- **DATA EXTRACTS**
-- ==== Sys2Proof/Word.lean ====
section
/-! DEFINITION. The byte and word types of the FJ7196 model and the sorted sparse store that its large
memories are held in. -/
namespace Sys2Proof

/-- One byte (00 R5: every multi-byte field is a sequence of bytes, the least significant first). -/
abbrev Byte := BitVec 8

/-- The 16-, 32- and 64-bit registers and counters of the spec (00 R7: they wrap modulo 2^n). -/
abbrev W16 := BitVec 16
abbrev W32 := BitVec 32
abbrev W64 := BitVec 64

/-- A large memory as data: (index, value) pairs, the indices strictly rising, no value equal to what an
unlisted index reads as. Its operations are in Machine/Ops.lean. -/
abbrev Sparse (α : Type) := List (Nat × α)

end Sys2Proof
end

- **WHAT YOU NEED TO DO**
Repeat the whole listing above without any change.

- **RESPONSE TO THE EXERCISE**
-- ==== Sys2Proof/Word.lean ====
section
/-! DEFINITION. The byte and word types of the FJ7196 model and the sorted sparse store that its large
memories are held in. -/
namespace Sys2Proof

/-- One byte (00 R5: every multi-byte field is a sequence of bytes, the least significant first). -/
abbrev Byte := BitVec 8

/-- The 16-, 32- and 64-bit registers and counters of the spec (00 R7: they wrap modulo 2^n). -/
abbrev W16 := BitVec 16
abbrev W32 := BitVec 32
abbrev W64 := BitVec 64

/-- A large memory as data: (index, value) pairs, the indices strictly rising, no value equal to what an
unlisted index reads as. Its operations are in Machine/Ops.lean. -/
abbrev Sparse (α : Type) := List (Nat × α)

end Sys2Proof
end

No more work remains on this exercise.